题
据我了解,以下事件发生在OAuth 2中,以便为了 Site-A
访问 用户的 来自 Site-B
.
Site-A
注册Site-B
, 并获得秘密和ID。- 什么时候 用户 告诉
Site-A
访问Site-B
, 用户 被发送到Site-B
他们告诉的地方Site-B
他们确实想给予Site-A
特定信息的权限。 Site-B
重定向 用户 回到Site-A
, ,以及授权代码。Site-A
然后通过该授权代码及其秘密回到Site-B
作为安全令牌的回报。Site-A
然后提出要求Site-B
代表 用户 通过将安全令牌与请求捆绑在一起。
所有这些如何在安全性和加密方面起作用? Oauth 2如何防止使用安全令牌诸如重播攻击之类的事情?
解决方案 2
根据我阅读的内容,这一切都是如何工作的:
问题中概述的一般流是正确的。在步骤2中,用户X经过身份验证,并且还授权网站A在网站B上对用户X的信息的访问。在步骤4中,该站点将其秘密传递回网站B,对本身进行身份验证以及授权代码,指示什么它要求(用户X的访问令牌)。
总体而言,OAuth 2实际上是一个非常简单的安全模型,并且加密永远不会直接发挥作用。取而代之的是,秘密和安全令牌本质上都是密码,整个内容仅由HTTPS连接的安全性确保。
Oauth 2没有保护安全令牌或秘密的重播攻击。取而代之的是,它完全依赖于网站B负责这些项目,而不是让它们脱离,并且在运输过程中通过HTTPS发送(HTTPS将保护URL参数)。
授权代码步骤的目的只是便利性,并且授权代码本身并不特别敏感。它为用户X向用户X的访问令牌询问网站a的访问令牌提供了通用标识符。只需在网站B上的用户X的用户ID就无法正常工作,因为可能会有许多出色的访问令牌等待同时分发到不同的站点。
其他提示
Oauth 2.0在现实生活中的工作方式:
当我在窗户上看到最美味的甜甜圈时,我在上班的途中开车开车 - 我的意思是,这件事是在滴巧克力般的好处。

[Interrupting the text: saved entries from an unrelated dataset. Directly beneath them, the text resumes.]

-- ==== Sys2Proof/Machine/Control.lean ====
section
/-! DEFINITION. Halt, compare and control transfer (spec 40_control.md). -/

namespace Sys2Proof.Machine

/-- R120: set HLT, every other bit and PC unchanged. -/
def execHalt (s : State) : Host.Outcome State Fault Refusal :=
  .next { s with flags := s.flags ||| maskHlt }

/-- R121: all 16 bits of FLAGS from the unsigned comparison; both operands are read first. -/
def execCompare (regA regB : Slot) (s : State) : Host.Outcome State Fault Refusal :=
  s.putAndAdvance .compare .flags (compareFlags (s.read regA) (s.read regB))

/-- R122. -/
def execJump (addr : Word) (s : State) : Host.Outcome State Fault Refusal :=
  .next (s.jumpTo addr)

/-- R123. -/
def execJumpeq (addr : Word) (s : State) : Host.Outcome State Fault Refusal :=
  .next (s.jumpIf .jumpeq maskEq addr)

/-- R124. -/
def execJumplt (addr : Word) (s : State) : Host.Outcome State Fault Refusal :=
  .next (s.jumpIf .jumplt maskLt addr)

/-- R125. -/
def execJumpgt (addr : Word) (s : State) : Host.Outcome State Fault Refusal :=
  .next (s.jumpIf .jumpgt maskGt addr)

/-- R126. -/
def execJumplte (addr : Word) (s : State) : Host.Outcome State Fault Refusal :=
  .next (s.jumpIf .jumplte maskLte addr)

/-- R127. -/
def execJumpgte (addr : Word) (s : State) : Host.Outcome State Fault Refusal :=
  .next (s.jumpIf .jumpgte maskGte addr)

end Sys2Proof.Machine
end

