-- ==== Sys2Proof/Machine/Dispatch.lean ====
section
/-! DEFINITION. Execute's selection of one rule by mnemonic (spec 30_encoding.md R92): one arm per constructor and no
default arm. -/

namespace Sys2Proof.Machine

def exec (i : Instr) (s : State) : Host.Outcome State Fault Refusal :=
  match i with
  | .halt => Sys2Proof.Machine.execHalt s
  | .compare regA regB => Sys2Proof.Machine.execCompare regA regB s
  | .jump addr => Sys2Proof.Machine.execJump addr s
  | .jumpeq addr => Sys2Proof.Machine.execJumpeq addr s
  | .jumplt addr => Sys2Proof.Machine.execJumplt addr s
  | .jumpgt addr => Sys2Proof.Machine.execJumpgt addr s
  | .jumplte addr => Sys2Proof.Machine.execJumplte addr s
  | .jumpgte addr => Sys2Proof.Machine.execJumpgte addr s
  | .movlr literal regA => Sys2Proof.Machine.execMovlr literal regA s
  | .movrr regA regB => Sys2Proof.Machine.execMovrr regA regB s
  | .movlm literal addr => Sys2Proof.Machine.execMovlm literal addr s
  | .movrm regA addr => Sys2Proof.Machine.execMovrm regA addr s
  | .movemr addr regA => Sys2Proof.Machine.execMovemr addr regA s
  | .movlir literal regA => Sys2Proof.Machine.execMovlir literal regA s
  | .moveirr regA regB => Sys2Proof.Machine.execMoveirr regA regB s
  | .moveirm regA addr => Sys2Proof.Machine.execMoveirm regA addr s
  | .moveimr addr regA => Sys2Proof.Machine.execMoveimr addr regA s
  | .add regA regB => Sys2Proof.Machine.execAdd regA regB s
  | .subtract regA regB => Sys2Proof.Machine.execSubtract regA regB s
  | .multiply regA regB => Sys2Proof.Machine.execMultiply regA regB s
  | .divide regA regB => Sys2Proof.Machine.execDivide regA regB s
  | .increment regA => Sys2Proof.Machine.execIncrement regA s
  | .decrement regA => Sys2Proof.Machine.execDecrement regA s
  | .and regA regB => Sys2Proof.Machine.execAnd regA regB s
  | .or regA regB => Sys2Proof.Machine.execOr regA regB s
  | .xor regA regB => Sys2Proof.Machine.execXor regA regB s
  | .not regA => Sys2Proof.Machine.execNot regA s
  | .shiftleft regA literal => Sys2Proof.Machine.execShiftleft regA literal s
  | .shiftright regA literal => Sys2Proof.Machine.execShiftright regA literal s

end Sys2Proof.Machine
end

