/-- A stored instruction is what the next fetch of its address decodes, also where the storing instruction overwrote its own
bytes. Second clause: when a storing instruction's encoding stands at PC and its words lie in memory, the step completes it with
the operands those bytes held before the store, wherever it stores (20_memory.md section 7; decisions D7, D9, D10, D20). -/
def Obligations.StoredInstructionIsSeenByTheNextFetch : Prop :=
  (∀ (s t : State) (i j : Instr) (p v : Word) (rest : List Byte),
    exec i s = .next t → storeOf s i = some (p.toNat, v) →
    j.wf s.maps = true → encode s.maps j ++ rest = [lowByte v, highByte v] →
    State.fetch { t with pc := p } = .ok j) ∧
  (∀ (s : State) (i : Instr) (p v : Word), s.faulted = false → s.hlt = false → i.wf s.maps = true →
    BytesAt s.mem s.pc.toNat (encode s.maps i) → storeOf s i = some (p.toNat, v) → p.toNat + 2 ≤ s.mem.size →
    (∀ regA addr, i = .moveirm regA addr → s.indirectAddress regA + 2 ≤ s.mem.size) →
    ∃ t, step s = .next t ∧ StoredWord p.toNat v i.mnemonic.width { s with started := true } t ∧
      ∀ (j : Instr) (rest : List Byte), j.wf s.maps = true → encode s.maps j ++ rest = [lowByte v, highByte v] →
        State.fetch { t with pc := p } = .ok j)

/-! ### Arithmetic, logic and shift -/

/-- ADD, SUBTRACT and MULTIPLY write `regA OP regB` reduced mod 2^16 to `regB` and change nothing else, flags included
(42_alu.md sections 1 and 2; decisions D7, D8, D9). -/
def Obligations.AddSubtractMultiplyWrapModulo65536 : Prop :=
  ∀ (regA regB : Slot) (s : State),
    (∃ t, exec (.add regA regB) s = .next t ∧
      WroteSlot regB (((s.read regA).toNat + (s.read regB).toNat) % 65536) 3 s t) ∧
    (∃ t, exec (.subtract regA regB) s = .next t ∧
      WroteSlot regB (((s.read regA).toNat + 65536 - (s.read regB).toNat) % 65536) 3 s t) ∧
    (∃ t, exec (.multiply regA regB) s = .next t ∧
      WroteSlot regB (((s.read regA).toNat * (s.read regB).toNat) % 65536) 3 s t)

/-- DIVIDE with a divisor other than 0 writes the unsigned truncated quotient to `regB` and changes nothing else; with divisor
0 it raises ArithmeticError (42_alu.md section 2; decisions D5, D7, D8, D9). -/
def Obligations.DivideTruncatesAndFaultsOnZero : Prop :=
  ∀ (regA regB : Slot) (s : State),
    ((s.read regB).toNat ≠ 0 → ∃ t, exec (.divide regA regB) s = .next t ∧
      WroteSlot regB ((s.read regA).toNat / (s.read regB).toNat) 3 s t) ∧
    ((s.read regB).toNat = 0 → exec (.divide regA regB) s = .fault .arithmeticError)

/-- INCREMENT and DECREMENT add and subtract one mod 2^16 and change nothing else (42_alu.md section 3; decisions D7 to D9). -/
def Obligations.IncrementDecrementWrapModulo65536 : Prop :=
  ∀ (regA : Slot) (s : State),
    (∃ t, exec (.increment regA) s = .next t ∧ WroteSlot regA (((s.read regA).toNat + 1) % 65536) 2 s t) ∧
    (∃ t, exec (.decrement regA) s = .next t ∧ WroteSlot regA (((s.read regA).toNat + 65535) % 65536) 2 s t)

/-- AND, OR, XOR write the bitwise result to `regB`, NOT writes `0xFFFF - x` to its register; nothing else changes
(42_alu.md section 4; decisions D7, D8, D9). -/
def Obligations.BitwiseInstructionsWriteTheBitwiseResult : Prop :=
  ∀ (regA regB : Slot) (s : State),
    (∃ t, exec (.and regA regB) s = .next t ∧ WroteSlot regB ((s.read regA).toNat &&& (s.read regB).toNat) 3 s t) ∧
    (∃ t, exec (.or regA regB) s = .next t ∧ WroteSlot regB ((s.read regA).toNat ||| (s.read regB).toNat) 3 s t) ∧
    (∃ t, exec (.xor regA regB) s = .next t ∧ WroteSlot regB ((s.read regA).toNat ^^^ (s.read regB).toNat) 3 s t) ∧
    (∃ t, exec (.not regA) s = .next t ∧ WroteSlot regA (0xFFFF - (s.read regA).toNat) 2 s t)

/-- SHIFTLEFT and SHIFTRIGHT multiply by and divide by 2^n as unsigned numbers, and give 0 for every count of 16 or more; nothing
else changes (42_alu.md section 5; decisions D5, D6, D7 to D9). -/
def Obligations.ShiftsAreLogicalWithFullCounts : Prop :=
  ∀ (regA : Slot) (literal : Word) (s : State),
    (∃ t, exec (.shiftleft regA literal) s = .next t ∧ WroteSlot regA
      (if literal.toNat ≥ 16 then 0 else (s.read regA).toNat * 2 ^ literal.toNat % 65536) 4 s t) ∧
    (∃ t, exec (.shiftright regA literal) s = .next t ∧ WroteSlot regA
      (if literal.toNat ≥ 16 then 0 else (s.read regA).toNat / 2 ^ literal.toNat) 4 s t)

/-! ### Rules of the whole machine -/

/-- No instruction changes a register other than PC and its destination, except that COMPARE and HALT write FLAGS; in
particular no other instruction changes a flag (10_state.md sections 2 and 4; decision D17). -/
def Obligations.OnlyTheDestinationRegisterChanges : Prop :=
  ∀ (i : Instr) (s t : State), exec i s = .next t →
    ∀ sl, sl ≠ .pc → ¬ mayChange i sl → t.read sl = s.read sl

/-- HALT leaves PC, a jump ends at its operand or 3 bytes on, and every other instruction whose destination is not PC advances
PC by its width (30_encoding.md section 4; the wrap is decision D9). -/
def Obligations.PcMovesByTheWidthOrToTheJumpOperand : Prop :=
  ∀ (i : Instr) (s t : State), exec i s = .next t →
    (i = .halt → t.pc = s.pc) ∧
    (∀ addr, jumpTarget i = some addr → t.pc = addr ∨ PcFallsThrough s.pc t.pc 3) ∧
    (i ≠ .halt → jumpTarget i = none → destination i ≠ some .pc → PcFallsThrough s.pc t.pc i.mnemonic.width)

/-- From a state with HLT clear, only HALT and an instruction whose destination is FLAGS reach Halted: COMPARE never does
(10_state.md section 5, derived there). -/
def Obligations.OnlyHaltOrAFlagsDestinationHalts : Prop :=
  ∀ (i : Instr) (s t : State), s.hlt = false → exec i s = .next t → t.hlt = true →
    i = .halt ∨ destination i = some .flags

/-- No program can read or write the status markers: a meaning commutes with any change of them (10_state.md section 5; that
Ready and Running execute alike is decision D13). -/
def Obligations.InstructionsNeitherReadNorWriteTheMarkers : Prop :=
  ∀ (i : Instr) (s : State) (f b : Bool),
    (∀ t, exec i s = .next t →
      exec i { s with faulted := f, started := b } = .next { t with faulted := f, started := b }) ∧
    (∀ e, exec i s = .fault e → exec i { s with faulted := f, started := b } = .fault e)

/-- A meaning does not depend on the encoding maps: what holds of a mnemonic holds under every OPCODE_MAP and SELECTOR_MAP
(30_encoding.md section 2; decisions D2, D3). -/
def Obligations.MeaningsDoNotDependOnTheMaps : Prop :=
  ∀ (i : Instr) (s : State) (m : Maps),
    (∀ t, exec i s = .next t → exec i { s with maps := m } = .next { t with maps := m }) ∧
    (∀ e, exec i s = .fault e → exec i { s with maps := m } = .fault e)

/-- Ready and Running step the same: in a state that is neither Halted nor Faulted the answer of a step does not depend on
`started` (10_state.md section 5; decision D13). -/
def Obligations.ReadyAndRunningStepTheSame : Prop :=
  ∀ (s : State) (b : Bool), s.faulted = false → s.hlt = false → step { s with started := b } = step s

/-- No interaction changes the capacity of memory or the maps (20_memory.md section 1, 00_scope.md section 4). -/
def Obligations.CapacityAndMapsNeverChange : Prop :=
  ∀ (s : State) (r : Request), (s.serve r).mem.size = s.mem.size ∧ (s.serve r).maps = s.maps

/-- Every interaction of the host keeps the invariant, the capacity and the maps, from every state that meets it: init, a load of
any bytes, and a step with the state it leaves on an error (70_reset_and_hazards.md sections 3 and 5, 60_exceptions.md section 2;
decisions D11, D14, D15; the canonical form is log 4). -/
def Obligations.EveryRequestKeepsTheInvariant : Prop :=
  ∀ (s : State) (r : Request), s.Inv →
    (s.serve r).Inv ∧ (s.serve r).mem.size = s.mem.size ∧ (s.serve r).maps = s.maps
end

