-- ==== Sys2Proof/Tests/Slice0.lean ====
section
/-! SUPPORT. The model's own tests. Expected values come from spec/95_test_vectors.md (V, W) and from the examples of the
instruction rules (R), never from the model. Each runs one step of a small state. Below them, one witness for the
hypotheses of each statement that has some. -/

namespace Sys2Proof.Tests

open Sys2Proof.Machine

/-- The state after `new`, with a program counter and the bytes at it. -/
def codeAt (pc : Word) (bytes : List Byte) : State :=
  { State.reset with pc := pc, mem := State.reset.mem.storeBytes pc.toNat bytes }

/-- The same with R0 and R1 set. -/
def withR01 (r0 r1 : Word) (bytes : List Byte) : State :=
  { codeAt 0 bytes with regs := { State.reset.regs with r0 := r0, r1 := r1 } }

/-- The same with R3 and two more stretches of memory. -/
def withR3 (r3 : Word) (bytes : List Byte) (a : Nat) (data : List Byte) : State :=
  let s := codeAt 0 bytes
  { s with regs := { s.regs with r3 := r3 }, mem := s.mem.storeBytes a data }

/-- `new(size)` with bytes at 0. -/
def sized (size : Nat) (bytes : List Byte) : State :=
  let s := State.new { memorySize := size, maps := Maps.default }
  { s with mem := s.mem.storeBytes 0 bytes }

/-- The step answers a state of which `p` holds. -/
def stepsTo (s : State) (p : State → Bool) : Bool :=
  match step s with
  | .next t => p t
  | _ => false

/-- The step raises the error. -/
def raises (s : State) (e : Fault) : Bool :=
  match step s with
  | .fault e' => e' == e
  | _ => false

/-- The bytes decode, all of them, to the instruction. -/
def decodesTo (bs : List Byte) (i : Instr) : Bool :=
  match decode Maps.default bs with
  | .ok (j, rest) => j == i && rest.isEmpty
  | .error _ => false

/-! ### Well-formedness: an ill-formed term for each check (R7) -/

def clashingOpcodes : Maps := { Maps.default with opcodes := { OpcodeMap.default with shiftright := 0x1B } }
def clashingSelectors : Maps := { Maps.default with selectors := { SelectorMap.default with flags := 0x08 } }

theorem test_default_maps_are_wf : Maps.default.wf = true := by decide
theorem test_clashing_opcodes_refused : clashingOpcodes.opcodes.injective = false := by decide
theorem test_clashing_selectors_refused : clashingSelectors.selectors.injective = false := by decide
theorem test_clashing_opcode_maps_refused : clashingOpcodes.wf = false := by decide
theorem test_clashing_selector_maps_refused : clashingSelectors.wf = false := by decide
theorem test_instr_with_shared_opcode_refused : (Instr.shiftright .r0 1).wf clashingOpcodes = false := by decide
theorem test_instr_with_shared_selector_refused : (Instr.movrr .r0 .flags).wf clashingSelectors = false := by decide
theorem test_instr_apart_from_the_clash_wf : (Instr.add .r0 .r1).wf clashingOpcodes = true := by decide

/-! ### Every constructor's decoding, by the bytes of R82 and R84 and the rules' examples -/

theorem test_decode_halt : decodesTo [0x00] (.halt) = true := by decide
theorem test_decode_compare : decodesTo [0x01, 0x09, 0x08] (.compare .flags .pc) = true := by decide
theorem test_decode_jump : decodesTo [0x02, 0x10, 0x00] (.jump 0x0010) = true := by decide
theorem test_decode_jumpeq : decodesTo [0x03, 0x34, 0x12] (.jumpeq 0x1234) = true := by decide
theorem test_decode_jumplt : decodesTo [0x04, 0x00, 0x01] (.jumplt 0x0100) = true := by decide
theorem test_decode_jumpgt : decodesTo [0x05, 0x0C, 0x00] (.jumpgt 0x000C) = true := by decide
theorem test_decode_jumplte : decodesTo [0x06, 0xFE, 0xFF] (.jumplte 0xFFFE) = true := by decide
theorem test_decode_jumpgte : decodesTo [0x07, 0x40, 0x00] (.jumpgte 0x0040) = true := by decide
theorem test_decode_movlr : decodesTo [0x08, 0xCD, 0xAB, 0x02] (.movlr 0xABCD .r2) = true := by decide
theorem test_decode_movrr : decodesTo [0x09, 0x00, 0x07] (.movrr .r0 .r7) = true := by decide
theorem test_decode_movlm : decodesTo [0x0A, 0x34, 0x12, 0x00, 0x01] (.movlm 0x1234 0x0100) = true := by decide
theorem test_decode_movrm : decodesTo [0x0B, 0x05, 0x02, 0x01] (.movrm .r5 0x0102) = true := by decide
theorem test_decode_movemr : decodesTo [0x0C, 0x00, 0x01, 0x02] (.movemr 0x0100 .r2) = true := by decide
theorem test_decode_movlir : decodesTo [0x0D, 0xEF, 0xBE, 0x03] (.movlir 0xBEEF .r3) = true := by decide
theorem test_decode_moveirr : decodesTo [0x0E, 0x03, 0x04] (.moveirr .r3 .r4) = true := by decide
theorem test_decode_moveirm : decodesTo [0x0F, 0x03, 0x04, 0x01] (.moveirm .r3 0x0104) = true := by decide
theorem test_decode_moveimr : decodesTo [0x10, 0x00, 0x02, 0x05] (.moveimr 0x0200 .r5) = true := by decide
theorem test_decode_add : decodesTo [0x11, 0x00, 0x08] (.add .r0 .pc) = true := by decide
theorem test_decode_subtract : decodesTo [0x12, 0x00, 0x01] (.subtract .r0 .r1) = true := by decide
theorem test_decode_multiply : decodesTo [0x13, 0x06, 0x07] (.multiply .r6 .r7) = true := by decide
theorem test_decode_divide : decodesTo [0x14, 0x02, 0x03] (.divide .r2 .r3) = true := by decide
theorem test_decode_increment : decodesTo [0x15, 0x04] (.increment .r4) = true := by decide
theorem test_decode_decrement : decodesTo [0x16, 0x00] (.decrement .r0) = true := by decide
theorem test_decode_and : decodesTo [0x17, 0x00, 0x01] (.and .r0 .r1) = true := by decide
theorem test_decode_or : decodesTo [0x18, 0x00, 0x09] (.or .r0 .flags) = true := by decide
theorem test_decode_xor : decodesTo [0x19, 0x01, 0x00] (.xor .r1 .r0) = true := by decide
theorem test_decode_not : decodesTo [0x1A, 0x09] (.not .flags) = true := by decide
theorem test_decode_shiftleft : decodesTo [0x1B, 0x02, 0x04, 0x00] (.shiftleft .r2 4) = true := by decide
theorem test_decode_shiftright : decodesTo [0x1C, 0x02, 0x00, 0x01] (.shiftright .r2 0x0100) = true := by decide

/-! ### Decode errors (V1, V3 to V9) -/

theorem test_V1_first_unmapped_opcode : raises (codeAt 0 [0x1D]) (.unimplementedInstruction 0x1D) = true := by decide
theorem test_V4_second_selector : raises (codeAt 0 [0x09, 0x00, 0x0A]) (.invalidRegister 0x0A) = true := by decide
theorem test_V5_first_operand_first : raises (codeAt 0 [0x09, 0x0A, 0x0B]) (.invalidRegister 0x0A) = true := by decide
theorem test_V6_register_past_end : raises (sized 3 [0x08, 0x05, 0x00]) .outOfBounds = true := by decide
theorem test_V7_literal_past_end : raises (sized 2 [0x08, 0x05]) .outOfBounds = true := by decide
theorem test_V8_selector_after_literal : raises (sized 4 [0x08, 0x05, 0x00, 0x0C]) (.invalidRegister 0x0C) = true := by decide
theorem test_V9_selector_before_end : raises (sized 2 [0x09, 0x0A]) (.invalidRegister 0x0A) = true := by decide
theorem test_V10_no_memory : raises (sized 0 []) .outOfBounds = true := by decide
theorem test_V13_faulted_steps_no_more : raises { codeAt 0 [0x00] with faulted := true } .alreadyFaulted = true := by decide
theorem test_V12_halted_executes_nothing :
    stepsTo { codeAt 0 [0x09, 0x00, 0x09] with flags := 0x20 } (· == { codeAt 0 [0x09, 0x00, 0x09] with flags := 0x20 }) = true := by
  decide

/-! ### Control -/

-- R120's example
theorem test_halt : stepsTo { codeAt 0x17 [0x00] with flags := 0x0015 } (fun t =>
    t.flags == 0x0035 && t.pc == 0x0017 && t.status == .halted) = true := by decide
-- V24, V27
theorem test_compare_unsigned : stepsTo (withR01 0x8000 0x7FFF [0x01, 0x00, 0x01]) (fun t => t.flags == 0x18 && t.pc == 3) = true := by
  decide
theorem test_compare_reads_flags_first : stepsTo { withR01 0x1F 0 [0x01, 0x09, 0x00] with flags := 0x1F }
    (fun t => t.flags == 0x15) = true := by decide
-- V30
theorem test_jump_to_itself : stepsTo (codeAt 0x20 [0x02, 0x20, 0x00]) (fun t => t.pc == 0x20 && t.started) = true := by decide
-- L2.3's table, one row a theorem: FLAGS 0x00, 0x06, 0x15, 0x18, 0x0A, 0xFFC0
def pcAfterJump (op : Byte) (flags : Word) : Option Word :=
  match step { codeAt 0x20 [op, 0x00, 0x01] with flags := flags } with
  | .next t => some t.pc
  | _ => none

theorem test_jumpeq_row : [0x00, 0x06, 0x15, 0x18, 0x0A, 0xFFC0].map (pcAfterJump 0x03) =
    [some 0x23, some 0x23, some 0x0100, some 0x23, some 0x23, some 0x23] := by decide
theorem test_jumplt_row : [0x00, 0x06, 0x15, 0x18, 0x0A, 0xFFC0].map (pcAfterJump 0x04) =
    [some 0x23, some 0x0100, some 0x23, some 0x23, some 0x0100, some 0x23] := by decide
theorem test_jumpgt_row : [0x00, 0x06, 0x15, 0x18, 0x0A, 0xFFC0].map (pcAfterJump 0x05) =
    [some 0x23, some 0x23, some 0x23, some 0x0100, some 0x0100, some 0x23] := by decide
theorem test_jumplte_row : [0x00, 0x06, 0x15, 0x18, 0x0A, 0xFFC0].map (pcAfterJump 0x06) =
    [some 0x23, some 0x0100, some 0x0100, some 0x23, some 0x23, some 0x23] := by decide
theorem test_jumpgte_row : [0x00, 0x06, 0x15, 0x18, 0x0A, 0xFFC0].map (pcAfterJump 0x07) =
    [some 0x23, some 0x23, some 0x0100, some 0x0100, some 0x23, some 0x23] := by decide
-- V31
theorem test_jumplt_falls_through_past_the_top : stepsTo (codeAt 0xFFFD [0x04, 0x00, 0x01]) (fun t => t.pc == 0) = true := by decide

/-! ### Data movement -/

-- V81, V82
theorem test_movlr_to_pc : stepsTo (codeAt 0 [0x08, 0x10, 0x00, 0x08]) (fun t => t.pc == 0x14) = true := by decide
theorem test_movlr_to_flags_halts : stepsTo (codeAt 0 [0x08, 0x20, 0x00, 0x09])
    (fun t => t.flags == 0x20 && t.pc == 4 && t.status == .halted) = true := by decide
-- V83
theorem test_movrr_from_pc : stepsTo (codeAt 0x20 [0x09, 0x08, 0x00]) (fun t => t.regs.r0 == 0x20 && t.pc == 0x23) = true := by decide
-- V84, V85
theorem test_movlm_at_the_top : stepsTo (codeAt 0 [0x0A, 0xCD, 0xAB, 0xFE, 0xFF]) (fun t =>
    t.mem.byteAt 0xFFFE == 0xCD && t.mem.byteAt 0xFFFF == 0xAB && t.pc == 5) = true := by decide
theorem test_movlm_past_the_top : raises (codeAt 0 [0x0A, 0xCD, 0xAB, 0xFF, 0xFF]) .outOfBounds = true := by decide
-- V87
theorem test_movrm : stepsTo { codeAt 0 [0x0B, 0x02, 0x00, 0x01] with regs := { State.reset.regs with r2 := 0xBEEF } }
    (fun t => t.mem.byteAt 0x100 == 0xEF && t.mem.byteAt 0x101 == 0xBE && t.pc == 4) = true := by decide
-- R144's example, V88
theorem test_movemr : stepsTo (withR3 0 [0x0C, 0x00, 0x01, 0x02] 0x100 [0x34, 0x12])
    (fun t => t.regs.r2 == 0x1234 && t.pc == 4) = true := by decide
theorem test_movemr_past_the_top : raises (codeAt 0 [0x0C, 0xFF, 0xFF, 0x02]) .outOfBounds = true := by decide
-- V89, V90
theorem test_movlir : stepsTo (withR3 0x0100 [0x0D, 0xEF, 0xBE, 0x03] 0x200 [])
    (fun t => t.mem.byteAt 0x100 == 0xEF && t.mem.byteAt 0x101 == 0xBE && t.regs.r3 == 0x0100) = true := by decide
theorem test_movlir_over_itself : stepsTo (codeAt 0x40 [0x0D, 0xEF, 0xBE, 0x08])
    (fun t => t.mem.byteAt 0x40 == 0xEF && t.mem.byteAt 0x41 == 0xBE && t.pc == 0x44) = true := by decide
-- V91, V92
theorem test_moveirr_own_bytes : stepsTo (codeAt 0 [0x0E, 0x08, 0x00]) (fun t => t.regs.r0 == 0x080E && t.pc == 3) = true := by decide
theorem test_moveirr_past_the_top : raises (withR3 0xFFFF [0x0E, 0x03, 0x04] 0x100 []) .outOfBounds = true := by decide
-- V93
theorem test_moveirm_overlap : stepsTo (withR3 0x0100 [0x0F, 0x03, 0x01, 0x01] 0x100 [0x11, 0x22, 0x33])
    (fun t => t.mem.byteAt 0x100 == 0x11 && t.mem.byteAt 0x101 == 0x11 && t.mem.byteAt 0x102 == 0x22) = true := by decide
-- V94, V95
theorem test_moveimr_self_pointer : stepsTo (withR3 0 [0x10, 0x00, 0x02, 0x05] 0x200 [0x00, 0x02])
    (fun t => t.regs.r5 == 0x0200 && t.pc == 4) = true := by decide
theorem test_moveimr_target_past_the_top : raises (withR3 0 [0x10, 0x00, 0x02, 0x05] 0x200 [0xFF, 0xFF]) .outOfBounds = true := by
  decide
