-- ==== Sys2Proof/Machine/Core.lean ====
section
/-! DEFINITION. The machine as the host's `Core`: the state, the two reason types, one step and the state after reset. -/

def Sys2Proof.core : Host.Core := { State := Sys2Proof.Machine.State, Fault := Sys2Proof.Machine.Fault, Refusal := Sys2Proof.Machine.Refusal, step := Sys2Proof.Machine.step, reset := Sys2Proof.Machine.State.reset }
end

所以我进去要求“我必须有那个甜甜圈!”。他说:“确定这将是30美元。”
是的,我知道,一个甜甜圈30美元!它一定很美味!当我突然听到厨师大喊:“不!没有甜甜圈为你”时,我伸手去拿钱包。我问:为什么?他说他只接受银行转让。
严重地?是的,他很认真。我差点走到那里,但是甜甜圈向我喊道:“吃我,我很美味……”。我是谁来不服从甜甜圈的命令?我说了可以。
他递给我一个带有他名字的笔记(厨师,而不是甜甜圈):“告诉他们奥拉夫送你送你”。他的名字已经在笔记上,所以我不知道那是什么意义,但是还可以。
我开车一个半小时到达了我的银行。我把笔记交给了柜员。我告诉她奥拉夫寄给我。她给了我其中一种外观,说“我可以读”。
她记下我的笔记,问我的身份证,问我可以给他多少钱。我告诉她30美元。她做了一些涂鸦,给了我另一个笔记。这是一个数字,我猜这就是他们跟踪笔记的方式。
那时我饿了。一个半小时后,我冲出了那里,我回来了,站在奥拉夫的前面,张开了音调。他拿走了,看了看,说:“我会回来”。
我以为他正在得到我的甜甜圈,但是30分钟后,我开始变得可疑。所以我问柜台后面的家伙“奥拉夫在哪里?”。他说“他去赚钱了”。 “你是什么意思?”。 “他给银行笔记”。
嗯...所以奥拉夫记下来说银行给了我,然后回到银行里从我的帐户中赚钱。由于他给我留下了笔记,银行就知道他是我在谈论的那个人,而且因为我与银行交谈,他们知道只给他30美元。
我一定花了很长时间才能弄清楚这一点,因为到我抬头时,奥拉夫站在我面前 最后 递给我我的甜甜圈。在我离开之前,我不得不问:“奥拉夫,你总是以这种方式出售甜甜圈吗?”。 “不,我曾经做过不同。”
嗯。当我回到车上时,我的手机响了。我没有打扰回答,这可能是我呼唤我的工作,我的老板真是个***。此外,我被赶上了我刚刚经历的过程。
我的意思是考虑一下:我能够让奥拉夫从我的银行帐户中拿出30美元,而不必给他我的帐户信息。而且我不必担心他会拿出太多钱,因为我已经告诉银行只允许他花30美元。银行知道他是合适的人,因为他有他们给我给奥拉夫的便条。
好的,确保我宁愿从口袋里递给他30美元。但是现在他有了那张笔记,我可以告诉银行每周要花30美元,然后我可以出现在面包店,而我不必再去银行了。如果我愿意,我什至可以通过电话订购甜甜圈。
当然,我永远不会做到这一点 - 甜甜圈令人恶心。
我想知道这种方法是否具有更广泛的应用。他提到这是他的第二种方法,我可以称其为OLAF 2.0。无论如何,我最好回家,我必须开始寻找新工作。但是,在我从镇上那个新地方得到那些草莓奶昔之一之前,我需要一些东西来消除那个甜甜圈的味道。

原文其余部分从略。